Secara terpisah selama akhir pekan, otoritas kesehatan China mengungkapkan hampir 60.000 kematian terkait Covid-19 di rumah sakit China antara 8 Desember 2022 hingga 12 Januari 2023. Mayoritas adalah warga lanjut usia, dan usia rata-rata kematian adalah 80,3 tahun, menurut pihak berwenang negara itu.
Advertisement
Bank Dunia Ramal Pertumbuhan Ekonomi China Melesat 4,3 Persen di 2023
Bank Dunia meramalkan pertumbuhan ekonomi China bakal terdongkrak tahun ini ke level 4,3 persen. Angka ini jauh lebih tinggi dari proyeksi pertumbuhan ekonomi China tahun 2022 yang hanya 2,7 persen.
Perbaikan ekonomi terjadi karena kebijakan ini tidak terlepas dari berakhirnya kebijakan zero covid-19 yang dikeluarkan Pemerintah Republik Rakyat Tiongkok (RRT). Sehingga berbagai aktivitas ekonomi akan kembali pulih walau masih bertahap.
"Ketika pembatasan mobilitas mereda, pertumbuhan ekonomi di China diperkirakan akan menguat dari 2,7 persen pada 2022 menjadi 4,3 persen tahun ini," dikutip dari Laporan Proyeksi Ekonomi Global Edisi Januari 2023, Jakarta, Rabu (11/1).
Bank Dunia menilai pertumbuhan ekonomi di China tahun ini terbilang masih rendah. Potensi pertumbuhannya belum bisa mencapai kondisi pra pandemi.

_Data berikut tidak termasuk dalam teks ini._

-- ==== Sys2Proof/Machine/Assembler.lean ====
section
/-! DEFINITION. Host programs in the assembler's abstract syntax (30_encoding.md R70, R71): each line as the turns it
stands for. The text syntax itself (comments, number bases) is outside the model. -/

namespace Sys2Proof.Machine

/-- A decimal literal (−1)^neg · digits · 10^−places, as `key` takes it (R71). -/
structure Decimal where
  neg : Bool
  digits : Nat
  places : Nat
  deriving DecidableEq, Repr

/-- A line of a program (R70) or a pseudo-instruction (R71). -/
inductive Line where
  | wr (r : Reg) (v : Word)
  | rd (r : Reg)
  | wrb (a : Nat) (v : Byte)
  | rdb (a : Nat)
  | wrs (t : Nat) (v : Byte)
  | rds (t : Nat)
  /-- `nop`, `srst`, `gen`, `apply`, `rotr`, `rotc`, `rota`, `rotd`. -/
  | command (i : Instr)
  /-- `poll`: `waits` STATUS reads find BUSY = 1, the unit completes, and one more read finds BUSY = 0 (log 15). -/
  | poll (waits : Nat)
  | clrerr
  | key (x0 mu : Decimal)
  | slen (l : Nat)
  | geom (m n : Nat)
  | rounds (n : Nat)
  | wts (a b g : Nat)
  | cur (v : Nat)
  | enc
  | dec
  | wrblk (a : Nat) (vs : List Byte)
  deriving DecidableEq, Repr

/-- 64-bit write of a register (R70). -/
def portWrite (p : Params) (r : Reg) (v : Word) : Turn :=
  .host { addr := p.unitBase + r.offset, width := .b64, op := .write v }

/-- 64-bit read of a register (R70). -/
def portRead (p : Params) (r : Reg) : Turn :=
  .host { addr := p.unitBase + r.offset, width := .b64, op := .read }

/-- 8-bit write of BUF byte a, at UNIT_BASE + 0x0100000 + a (R116). -/
def portWriteBuf (p : Params) (a : Nat) (v : Byte) : Turn :=
  .host { addr := p.unitBase + 0x100000 + a, width := .b8, op := .write (v.setWidth 64) }

/-- 8-bit read of BUF byte a (R116). -/
def portReadBuf (p : Params) (a : Nat) : Turn :=
  .host { addr := p.unitBase + 0x100000 + a, width := .b8, op := .read }

/-- 8-bit write of STREAM byte t, at UNIT_BASE + 0x1000000 + t (R117). -/
def portWriteStream (p : Params) (t : Nat) (v : Byte) : Turn :=
  .host { addr := p.unitBase + 0x1000000 + t, width := .b8, op := .write (v.setWidth 64) }

/-- 8-bit read of STREAM byte t (R117). -/
def portReadStream (p : Params) (t : Nat) : Turn :=
  .host { addr := p.unitBase + 0x1000000 + t, width := .b8, op := .read }

/-- The word the assembler emits for a rotation (R70): (p << 32) | (sel << 16) | (d << 8) | op. -/
def rotationWord (op sel p : Nat) (d : Bool) : Word :=
  BitVec.ofNat 64 (p <<< 32 ||| sel <<< 16 ||| d.toNat <<< 8 ||| op)

/-- The word the assembler emits for a command (R70); SRST as 0x0000000000000001 (R68). -/
def commandWord : Instr → Word
  | .nop => 0x00
  | .srst => 0x01
  | .gen => 0x10
  | .rotr row p d => rotationWord 0x20 row p d
  | .rotc col p d => rotationWord 0x21 col p d
  | .rota k p d => rotationWord 0x22 k p d
  | .rotd l p d => rotationWord 0x23 (l % 65536).toNat p d
  | .apply => 0x30

/-- A 64-bit write of the number v to register r, refused unless its operands fit (R70; 92_eei_decisions.md D4: "A host
program that relies on a wider field cannot be encoded: it is refused by the assembler"). -/
def fieldWrite (p : Params) (r : Reg) (fits : Bool) (v : Nat) : Option (List Turn) :=
  if fits then some [portWrite p r (BitVec.ofNat 64 v)] else none

/-- The turns of a line with a byte address, refused where the address is beyond the memory's capacity, since such a
program makes a malformed access (R45; log 15). -/
def withinCapacity (fits : Bool) (ts : List Turn) : Option (List Turn) := if fits then some ts else none

/-- Write BUF bytes a, a + 1, … (`wrblk`, R71). -/
def blockWrites (p : Params) (a : Nat) : List Byte → List Turn
  | [] => []
  | v :: vs => portWriteBuf p a v :: blockWrites p (a + 1) vs

/-- bits64 of a decimal literal (R71). -/
def Decimal.word (x : Decimal) : Word := bits64 x.neg x.digits x.places

/-- The turns a line stands for; none where an operand does not fit: "An assembler refuses a line whose operand does not
fit" (R70), and a model refuses a program that makes a malformed access (R45). -/
def assemble (p : Params) (x : Line) : Option (List Turn) :=
  match x with
  | .wr r v => some [portWrite p r v]
  | .rd r => some [portRead p r]
  | .wrb a v => withinCapacity (decide (a < p.bufBytes)) [portWriteBuf p a v]
  | .rdb a => withinCapacity (decide (a < p.bufBytes)) [portReadBuf p a]
  | .wrs k v => withinCapacity (decide (k < p.streamBytes)) [portWriteStream p k v]
  | .rds k => withinCapacity (decide (k < p.streamBytes)) [portReadStream p k]
  | .command i => if i.wellFormed then some [portWrite p .cmd (commandWord i)] else none
  | .poll n => some (List.replicate n (portRead p .status) ++ [.unit, portRead p .status])
  | .clrerr => some [portWrite p .status 0x2]
  | .key x0 mu => some [portWrite p .keyX0 x0.word, portWrite p .keyMu mu.word]
  | .slen l => fieldWrite p .streamLen (decide (l < 2 ^ 32)) l
  | .geom m n => fieldWrite p .geom (decide (m < 2 ^ 16 ∧ n < 2 ^ 16)) (n <<< 16 ||| m)
  | .rounds n => fieldWrite p .rounds (decide (n < 2 ^ 16)) n
  | .wts a b g =>
    fieldWrite p .weights (decide (a < 2 ^ 16 ∧ b < 2 ^ 16 ∧ g < 2 ^ 16)) (g <<< 32 ||| b <<< 16 ||| a)
  | .cur v => fieldWrite p .cursor (decide (v < 2 ^ 64)) v
  | .enc => some [portWrite p .mode 0, portWrite p .cmd (commandWord .apply)]
  | .dec => some [portWrite p .mode 1, portWrite p .cmd (commandWord .apply)]
  | .wrblk a vs => withinCapacity (decide (a + vs.length ≤ p.bufBytes)) (blockWrites p a vs)

/-- A host program: the turns of its lines in order (R70, R147). -/
def assembleProgram (p : Params) : List Line → Option (List Turn)
  | [] => some []
  | x :: xs =>
    match assemble p x, assembleProgram p xs with
    | some ts, some rest => some (ts ++ rest)
    | _, _ => none

end Sys2Proof.Machine
end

Meski begitu, membaiknya ekonomi di China memberikan dampak positif pada pertumbuhan di kawasan Asia Timur dan Pasifik. Tahun 2023 diperkirakan kawasan ini mampu tumbuh 4,3 persen (yoy). Artinya, kondisi akan lebih baik dari kondisi tahun 2022 yang diperkirakan hanya akan tumbuh 3,2 persen (yoy).
"Pertumbuhan di kawasan EAP (Asia Timur dan Pasifik) diproyeksikan menguat menjadi 4,3 persen pada tahun 2023," tulis Bank Dunia.
Masalah Berlarut
Hanya saja, proyeksi ini di bawah proyeksi yang dibuat Bank Dunia pada Juni 2022. Kala itu pertumbuhan regional diperkirakan akan melampaui 5 persen pada 2023-2024.
Revisi ke bawah ini mencerminkan gangguan terkait pandemi dan pelemahan yang berlarut-larut di sektor real estat di China. Termasuk pertumbuhan ekspor barang yang lebih lemah dari perkiraan di seluruh wilayah.
Dalam menghadapi pengetatan moneter yang sedang berlangsung, aktivitas yang moderat, berkurangnya gangguan rantai pasokan, dan harga yang lebih rendah untuk banyak komoditas. Sementara dari sisi nflasi diperkirakan akan sedikit mereda setelah mencapai puncaknya pada tahun 2022.
Sebagian besar bank sentral di kawasan ini telah menaikkan suku bunga acuan, tetapi pengetatan keuangan secara umum tidak begitu terasa di kawasan ini dibandingkan dengan negara pasar dan berkembang lainnya. Sebab tekanan harga yang relatif lebih rendah.